*Saved entries*.
-*-*-
-- ==== Sys2Proof/Laws/State.lean ====
section
/-! SUPPORT. One lemma per field of the state per named update of it, each true by `rfl`. -/

namespace Sys2Proof.Machine

/-! ### The trace placed -/

section

variable (s : State) (bytes : List Byte)

@[simp] theorem State.withTrace_params : (s.withTrace bytes).params = s.params := rfl
@[simp] theorem State.withTrace_trace : (s.withTrace bytes).trace = bytes := rfl
@[simp] theorem State.withTrace_results : (s.withTrace bytes).results = s.results := rfl
@[simp] theorem State.withTrace_chIn : (s.withTrace bytes).chIn = s.chIn := rfl
@[simp] theorem State.withTrace_chSym : (s.withTrace bytes).chSym = s.chSym := rfl
@[simp] theorem State.withTrace_chByte : (s.withTrace bytes).chByte = s.chByte := rfl
@[simp] theorem State.withTrace_ctrl : (s.withTrace bytes).ctrl = s.ctrl := rfl
@[simp] theorem State.withTrace_tr : (s.withTrace bytes).tr = s.tr := rfl
@[simp] theorem State.withTrace_trDl : (s.withTrace bytes).trDl = s.trDl := rfl
@[simp] theorem State.withTrace_trPhase : (s.withTrace bytes).trPhase = s.trPhase := rfl
@[simp] theorem State.withTrace_trYPrev : (s.withTrace bytes).trYPrev = s.trYPrev := rfl
@[simp] theorem State.withTrace_trYEarly : (s.withTrace bytes).trYEarly = s.trYEarly := rfl
@[simp] theorem State.withTrace_trYOntime : (s.withTrace bytes).trYOntime = s.trYOntime := rfl
@[simp] theorem State.withTrace_trFsm : (s.withTrace bytes).trFsm = s.trFsm := rfl
@[simp] theorem State.withTrace_trErr : (s.withTrace bytes).trErr = s.trErr := rfl
@[simp] theorem State.withTrace_slShreg : (s.withTrace bytes).slShreg = s.slShreg := rfl
@[simp] theorem State.withTrace_slBitcnt : (s.withTrace bytes).slBitcnt = s.slBitcnt := rfl
@[simp] theorem State.withTrace_fb : (s.withTrace bytes).fb = s.fb := rfl
@[simp] theorem State.withTrace_fbState : (s.withTrace bytes).fbState = s.fbState := rfl
@[simp] theorem State.withTrace_fecInvalid : (s.withTrace bytes).fecInvalid = s.fecInvalid := rfl
@[simp] theorem State.withTrace_fecMode : (s.withTrace bytes).fecMode = s.fecMode := rfl

end

/-! ### A result given to the host -/

section

variable (s : State) (r : Result)

@[simp] theorem State.returning_params : (s.returning r).params = s.params := rfl
@[simp] theorem State.returning_trace : (s.returning r).trace = s.trace := rfl
@[simp] theorem State.returning_results : (s.returning r).results = s.results ++ [r] := rfl
@[simp] theorem State.returning_chIn : (s.returning r).chIn = s.chIn := rfl
@[simp] theorem State.returning_chSym : (s.returning r).chSym = s.chSym := rfl
@[simp] theorem State.returning_chByte : (s.returning r).chByte = s.chByte := rfl
@[simp] theorem State.returning_ctrl : (s.returning r).ctrl = s.ctrl := rfl
@[simp] theorem State.returning_tr : (s.returning r).tr = s.tr := rfl
@[simp] theorem State.returning_trDl : (s.returning r).trDl = s.trDl := rfl
@[simp] theorem State.returning_trPhase : (s.returning r).trPhase = s.trPhase := rfl
@[simp] theorem State.returning_trYPrev : (s.returning r).trYPrev = s.trYPrev := rfl
@[simp] theorem State.returning_trYEarly : (s.returning r).trYEarly = s.trYEarly := rfl
@[simp] theorem State.returning_trYOntime : (s.returning r).trYOntime = s.trYOntime := rfl
@[simp] theorem State.returning_trFsm : (s.returning r).trFsm = s.trFsm := rfl
@[simp] theorem State.returning_trErr : (s.returning r).trErr = s.trErr := rfl
@[simp] theorem State.returning_slShreg : (s.returning r).slShreg = s.slShreg := rfl
@[simp] theorem State.returning_slBitcnt : (s.returning r).slBitcnt = s.slBitcnt := rfl
@[simp] theorem State.returning_fb : (s.returning r).fb = s.fb := rfl
@[simp] theorem State.returning_fbState : (s.returning r).fbState = s.fbState := rfl
@[simp] theorem State.returning_fecInvalid : (s.returning r).fecInvalid = s.fecInvalid := rfl
@[simp] theorem State.returning_fecMode : (s.returning r).fecMode = s.fecMode := rfl

end

/-! ### TR configured -/

section

variable (s : State) (cfg : TrConfig)

@[simp] theorem State.configureTr_params : (s.configureTr cfg).params = s.params := rfl
@[simp] theorem State.configureTr_trace : (s.configureTr cfg).trace = s.trace := rfl
@[simp] theorem State.configureTr_results : (s.configureTr cfg).results = s.results := rfl
@[simp] theorem State.configureTr_chIn : (s.configureTr cfg).chIn = s.chIn := rfl
@[simp] theorem State.configureTr_chSym : (s.configureTr cfg).chSym = s.chSym := rfl
@[simp] theorem State.configureTr_chByte : (s.configureTr cfg).chByte = s.chByte := rfl
@[simp] theorem State.configureTr_ctrl : (s.configureTr cfg).ctrl = s.ctrl := rfl
@[simp] theorem State.configureTr_tr : (s.configureTr cfg).tr = .configured cfg cfg.freqNom := rfl
@[simp] theorem State.configureTr_trDl : (s.configureTr cfg).trDl = List.replicate cfg.m 0 := rfl
@[simp] theorem State.configureTr_trPhase : (s.configureTr cfg).trPhase = 0 := rfl
@[simp] theorem State.configureTr_trYPrev : (s.configureTr cfg).trYPrev = 0 := rfl
@[simp] theorem State.configureTr_trYEarly : (s.configureTr cfg).trYEarly = 0 := rfl
@[simp] theorem State.configureTr_trYOntime : (s.configureTr cfg).trYOntime = 0 := rfl
@[simp] theorem State.configureTr_trFsm : (s.configureTr cfg).trFsm = .advance := rfl
@[simp] theorem State.configureTr_trErr : (s.configureTr cfg).trErr = 0 := rfl
@[simp] theorem State.configureTr_slShreg : (s.configureTr cfg).slShreg = s.slShreg := rfl
@[simp] theorem State.configureTr_slBitcnt : (s.configureTr cfg).slBitcnt = s.slBitcnt := rfl
@[simp] theorem State.configureTr_fb : (s.configureTr cfg).fb = s.fb := rfl
@[simp] theorem State.configureTr_fbState : (s.configureTr cfg).fbState = s.fbState := rfl
@[simp] theorem State.configureTr_fecInvalid : (s.configureTr cfg).fecInvalid = s.fecInvalid := rfl
@[simp] theorem State.configureTr_fecMode : (s.configureTr cfg).fecMode = s.fecMode := rfl

end

/-! ### One firing of TR -/

section

variable (s : State) (cfg : TrConfig) (freq x : NUM) (rest : List NUM)

@[simp] theorem State.afterTrStep_params : (s.afterTrStep cfg freq x rest).params = s.params := rfl
@[simp] theorem State.afterTrStep_trace : (s.afterTrStep cfg freq x rest).trace = s.trace := rfl
@[simp] theorem State.afterTrStep_results : (s.afterTrStep cfg freq x rest).results = s.results := rfl
@[simp] theorem State.afterTrStep_chIn : (s.afterTrStep cfg freq x rest).chIn = rest := rfl
@[simp] theorem State.afterTrStep_chSym : (s.afterTrStep cfg freq x rest).chSym = s.chSym ++ (timeslots cfg (shiftIn cfg.m x s.trDl) (s.trLoop freq)).pushed := rfl
@[simp] theorem State.afterTrStep_chByte : (s.afterTrStep cfg freq x rest).chByte = s.chByte := rfl
@[simp] theorem State.afterTrStep_ctrl : (s.afterTrStep cfg freq x rest).ctrl = s.ctrl := rfl
@[simp] theorem State.afterTrStep_tr : (s.afterTrStep cfg freq x rest).tr = .configured cfg (timeslots cfg (shiftIn cfg.m x s.trDl) (s.trLoop freq)).freq := rfl
@[simp] theorem State.afterTrStep_trDl : (s.afterTrStep cfg freq x rest).trDl = shiftIn cfg.m x s.trDl := rfl
@[simp] theorem State.afterTrStep_trPhase : (s.afterTrStep cfg freq x rest).trPhase = (timeslots cfg (shiftIn cfg.m x s.trDl) (s.trLoop freq)).phase := rfl
@[simp] theorem State.afterTrStep_trYPrev : (s.afterTrStep cfg freq x rest).trYPrev = (timeslots cfg (shiftIn cfg.m x s.trDl) (s.trLoop freq)).yPrev := rfl
@[simp] theorem State.afterTrStep_trYEarly : (s.afterTrStep cfg freq x rest).trYEarly = (timeslots cfg (shiftIn cfg.m x s.trDl) (s.trLoop freq)).yEarly := rfl
@[simp] theorem State.afterTrStep_trYOntime : (s.afterTrStep cfg freq x rest).trYOntime = (timeslots cfg (shiftIn cfg.m x s.trDl) (s.trLoop freq)).yOntime := rfl
@[simp] theorem State.afterTrStep_trFsm : (s.afterTrStep cfg freq x rest).trFsm = (timeslots cfg (shiftIn cfg.m x s.trDl) (s.trLoop freq)).fsm := rfl
@[simp] theorem State.afterTrStep_trErr : (s.afterTrStep cfg freq x rest).trErr = (timeslots cfg (shiftIn cfg.m x s.trDl) (s.trLoop freq)).err := rfl
@[simp] theorem State.afterTrStep_slShreg : (s.afterTrStep cfg freq x rest).slShreg = s.slShreg := rfl
@[simp] theorem State.afterTrStep_slBitcnt : (s.afterTrStep cfg freq x rest).slBitcnt = s.slBitcnt := rfl
@[simp] theorem State.afterTrStep_fb : (s.afterTrStep cfg freq x rest).fb = s.fb := rfl
@[simp] theorem State.afterTrStep_fbState : (s.afterTrStep cfg freq x rest).fbState = s.fbState := rfl
@[simp] theorem State.afterTrStep_fecInvalid : (s.afterTrStep cfg freq x rest).fecInvalid = s.fecInvalid := rfl
@[simp] theorem State.afterTrStep_fecMode : (s.afterTrStep cfg freq x rest).fecMode = s.fecMode := rfl

end

/-! ### One firing of SL -/

section

variable (s : State) (v : NUM) (rest : List NUM)

@[simp] theorem State.afterSlStep_params : (s.afterSlStep v rest).params = s.params := rfl
@[simp] theorem State.afterSlStep_trace : (s.afterSlStep v rest).trace = s.trace := rfl
@[simp] theorem State.afterSlStep_results : (s.afterSlStep v rest).results = s.results := rfl
@[simp] theorem State.afterSlStep_chIn : (s.afterSlStep v rest).chIn = s.chIn := rfl
@[simp] theorem State.afterSlStep_chSym : (s.afterSlStep v rest).chSym = rest := rfl
@[simp] theorem State.afterSlStep_chByte : (s.afterSlStep v rest).chByte = 
    if s.slBitcnt = 7 then push s.chByte (shiftBit s.slShreg (hardBit v)) else s.chByte := rfl
@[simp] theorem State.afterSlStep_ctrl : (s.afterSlStep v rest).ctrl = s.ctrl := rfl
@[simp] theorem State.afterSlStep_tr : (s.afterSlStep v rest).tr = s.tr := rfl
@[simp] theorem State.afterSlStep_trDl : (s.afterSlStep v rest).trDl = s.trDl := rfl
@[simp] theorem State.afterSlStep_trPhase : (s.afterSlStep v rest).trPhase = s.trPhase := rfl
@[simp] theorem State.afterSlStep_trYPrev : (s.afterSlStep v rest).trYPrev = s.trYPrev := rfl
@[simp] theorem State.afterSlStep_trYEarly : (s.afterSlStep v rest).trYEarly = s.trYEarly := rfl
@[simp] theorem State.afterSlStep_trYOntime : (s.afterSlStep v rest).trYOntime = s.trYOntime := rfl
@[simp] theorem State.afterSlStep_trFsm : (s.afterSlStep v rest).trFsm = s.trFsm := rfl
@[simp] theorem State.afterSlStep_trErr : (s.afterSlStep v rest).trErr = s.trErr := rfl
@[simp] theorem State.afterSlStep_slShreg : (s.afterSlStep v rest).slShreg = shiftBit s.slShreg (hardBit v) := rfl
@[simp] theorem State.afterSlStep_slBitcnt : (s.afterSlStep v rest).slBitcnt = if s.slBitcnt = 7 then 0 else s.slBitcnt + 1 := rfl
@[simp] theorem State.afterSlStep_fb : (s.afterSlStep v rest).fb = s.fb := rfl
@[simp] theorem State.afterSlStep_fbState : (s.afterSlStep v rest).fbState = s.fbState := rfl
@[simp] theorem State.afterSlStep_fecInvalid : (s.afterSlStep v rest).fecInvalid = s.fecInvalid := rfl
@[simp] theorem State.afterSlStep_fecMode : (s.afterSlStep v rest).fecMode = s.fecMode := rfl

end

/-! ### Power-on -/

section

variable (p : Parameters)

@[simp] theorem State.powerOn_params : (State.powerOn p).params = p := rfl
@[simp] theorem State.powerOn_trace : (State.powerOn p).trace = [] := rfl
@[simp] theorem State.powerOn_results : (State.powerOn p).results = [] := rfl
@[simp] theorem State.powerOn_chIn : (State.powerOn p).chIn = [] := rfl
@[simp] theorem State.powerOn_chSym : (State.powerOn p).chSym = [] := rfl
@[simp] theorem State.powerOn_chByte : (State.powerOn p).chByte = [] := rfl
@[simp] theorem State.powerOn_ctrl : (State.powerOn p).ctrl = 0 := rfl
@[simp] theorem State.powerOn_tr : (State.powerOn p).tr = .unconfigured := rfl
@[simp] theorem State.powerOn_trDl : (State.powerOn p).trDl = [] := rfl
@[simp] theorem State.powerOn_trPhase : (State.powerOn p).trPhase = 0 := rfl
@[simp] theorem State.powerOn_trYPrev : (State.powerOn p).trYPrev = 0 := rfl
@[simp] theorem State.powerOn_trYEarly : (State.powerOn p).trYEarly = 0 := rfl
@[simp] theorem State.powerOn_trYOntime : (State.powerOn p).trYOntime = 0 := rfl
@[simp] theorem State.powerOn_trFsm : (State.powerOn p).trFsm = .advance := rfl
@[simp] theorem State.powerOn_trErr : (State.powerOn p).trErr = 0 := rfl
@[simp] theorem State.powerOn_slShreg : (State.powerOn p).slShreg = 0 := rfl
@[simp] theorem State.powerOn_slBitcnt : (State.powerOn p).slBitcnt = 0 := rfl
@[simp] theorem State.powerOn_fb : (State.powerOn p).fb = [] := rfl
@[simp] theorem State.powerOn_fbState : (State.powerOn p).fbState = .empty := rfl
@[simp] theorem State.powerOn_fecInvalid : (State.powerOn p).fecInvalid = List.replicate p.val.rsDepth false := rfl
@[simp] theorem State.powerOn_fecMode : (State.powerOn p).fecMode = false := rfl

end

/-! ### The parameters as plain data -/

@[simp] theorem State.withTrace_P (s : State) (bytes : List Byte) : (s.withTrace bytes).P = s.P := rfl
@[simp] theorem State.returning_P (s : State) (r : Result) : (s.returning r).P = s.P := rfl
@[simp] theorem State.configureTr_P (s : State) (cfg : TrConfig) : (s.configureTr cfg).P = s.P := rfl
@[simp] theorem State.afterTrStep_P (s : State) (cfg : TrConfig) (freq x : NUM) (rest : List NUM) :
    (s.afterTrStep cfg freq x rest).P = s.P := rfl
@[simp] theorem State.afterSlStep_P (s : State) (v : NUM) (rest : List NUM) :
    (s.afterSlStep v rest).P = s.P := rfl
@[simp] theorem State.powerOn_P (p : Parameters) : (State.powerOn p).P = p.val := rfl

end Sys2Proof.Machine
end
-*-*-
*Task to complete*.
Within the records above, how many lines include the word "trErr"? State the number by itself.

*Final answer*.
6